The pattern being random, each region of the myocardium has a unique speckle pattern (also called patterns, features, or fingerprints) that allows the region to be tracked. The speckle pattern is relatively stable, at least from one frame to the next. In post processing this can be tracked consecutively frame to frame and ultimately resolved into angle-independent two-dimensional (2D) and three-dimensional strain-based sequences (3D). These sequences provide both quantitative and qualitative information regarding tissue deformation and motion.

==Basic principles==

As the speckle pattern is random, any region of the myocardium has a unique speckle pattern: Within the picture, a defined area "kernel" can be defined, and as this speckle pattern is relatively stable, the kernel can be recognised in the next frame, within a larger search area, by a "best match" search algorithm. There are different search algorithms, the most commonly used is "sum of absolute differences", shown to be similarly accurate as cross-correlation, which is an alternative. The movement of the kernel across the image can thus be tracked, in principle independent of the beam angle, as opposed to tissue Doppler. Speckle tracking can thus track in two dimensions. However, as the axial (in the direction of the beam) resolution of the ultrasound is far better than the transverse, the tracking ability is less in the transverse direction. Also, the transverse resolution (and hence, tracking ability) decreases with depth, in a sector scan where ultrasound beams diverge.

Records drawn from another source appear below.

/-- One row through the chain. -/
def chainRow (s : State) (x : ChRun) (a : PassSt) (p : Nat × Nat) : PassSt :=
  let r := p.2
  let els : List (Nat × Nat × Bool) := (List.range x.cols.length).zip (x.cols.map (fun c => (c, actAt x.m r c)))
  let i0 := inputRow s x 0 p.1 r els
  let i1 := inputRow s x 1 p.1 r els
  let w : RowIn := { i := p.1, r := r, els := els, in0 := i0.1, in1 := i1.1, grow := if x.c.flags.testBit 2 then x.c.tokq + r else r }
  let q0 : RowSt := { prev := i0.1, tap := [], reds := [], cols := [], bits := [], oc := a.oc, fl := a.fl, free := a.free }
  let q := ((List.range x.c.stages.length).zip x.c.stages).foldl (stageRow s x w) q0
  let z := q.reds.foldl (redRow s x r q.oc) q
  { out0 := a.out0 ++ [q.prev], out1 := a.out1 ++ [q.tap], bits := a.bits ++ [q.bits], cols := a.cols ++ [q.cols], oc := z.oc,
    ev := (a.ev.add i0.2).add i1.2, fl := z.fl, free := z.free }

/-- The column reductions of stage `st` at the end of the pass, from the words `oc` before any of them (R129, R461). RESCALE has no factor along
columns: the value it starts from is free. -/
def redCols (s : State) (x : ChRun) (oc : SMap W32) (a : PassSt) (p : Nat × CStage) : PassSt :=
  if p.2.sop = 14 && p.2.sub.testBit 2 then
    let rows := a.cols.map (fun l => ((l.find? (fun e => e.1 == p.1)).map (·.2)).getD [])
    (List.range x.cols.length).foldl (fun a j =>
      let off := x.c.colv + 4 * nth x.cols j 0
      let start := if p.2.sub.testBit 5 then Config.freeW32 (a.free + j) else passWord s x oc off
      let f := segFold (p.2.sub % 4) start (rows.map (fun l => nth l j (redId (p.2.sub % 4))))
      { a with oc := SMap.put a.oc off f.1, fl := a.fl ||| f.2, free := if p.2.sub.testBit 5 then a.free + 1 else a.free }) a
  else a

/-- The values of a whole pass. -/
def chainPass (s : State) (x : ChRun) : PassSt :=
  let a := x.rowIx.foldl (chainRow s x)
    { out0 := [], out1 := [], bits := [], cols := [], oc := [], ev := NumEv.none, fl := 0, free := s.free }
  ((List.range x.c.stages.length).zip x.c.stages).foldl (redCols s x a.oc) a

/-! ### Outputs (R120) -/

/-- The position of a coordinate. -/
def posOf (l : List Nat) (c : Nat) : Option Nat := (findIdxFrom (fun k => k == c) 0 l).map (·.1)

/-- The value that enters a block at coordinates (r, c): 0 outside the run and at an inactive element (R112, R120). -/
def blockVal (x : ChRun) (out : List (List W32)) (r c : Nat) : W32 :=
  match posOf x.rows r, posOf x.cols c with
  | some i, some j => if actAt x.m r c then gridAt out i j 0 else 0
  | _, _ => 0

Different commercial and non commercial operators then use different approaches to derive motion and deformation parameters. The motion of a single kernel can be resolved into displacement curves, and the distance between two kernels into strain (deformation). Strain rate will then be time derivative of strain. In some commercial applications, the acoustic markers are tracked more individually, calculating the velocity from the motion and the sampling interval (inverse of frame rate) generating a velocity field. Unlike tissue Doppler, this velocity field in not limited to the beam direction. Strain rate and strain are then calculated from the velocities. Speckle tracking has been shown to be comparable to tissue Doppler derived strain, and has been validated against MR.

==Strain==

Strain is defined as the fractional or percentage change in an objects dimension in comparison to the object’s original dimension. Similarly, strain rate can be defined as the speed at which deformation occurs. Mathematically, three components of normal strain (εx, εy, and εz) and three components of shear strain (εxy, εxz, and εyz) are recognized. Congruently, when applied to the left ventricle, left ventricular deformation is defined by the three normal strains (longitudinal, circumferential, and radial) and three shear strains (circumferential-longitudinal, circumferential-radial, and longitudinal-radial). The principal benefit of LV shear strains is amplification of the 15% shortening of myocytes into 40% radial LV wall thickening, which ultimately translates into a >60% change in LV ejection fraction. Left ventricular shearing increases towards the subendocardium, resulting in a subepicardial to subendocardial thickening strain gradient. Similar to MRI, STE utilizes "Lagrangian strain" which defines motion around a particular point in tissue as it revolves through time and space. Throughout the cardiac cycle, the end-diastolic tissue dimension represents the unstressed initial material length. Speckle tracking is one of two methods for Strain rate imaging, the other being Tissue Doppler.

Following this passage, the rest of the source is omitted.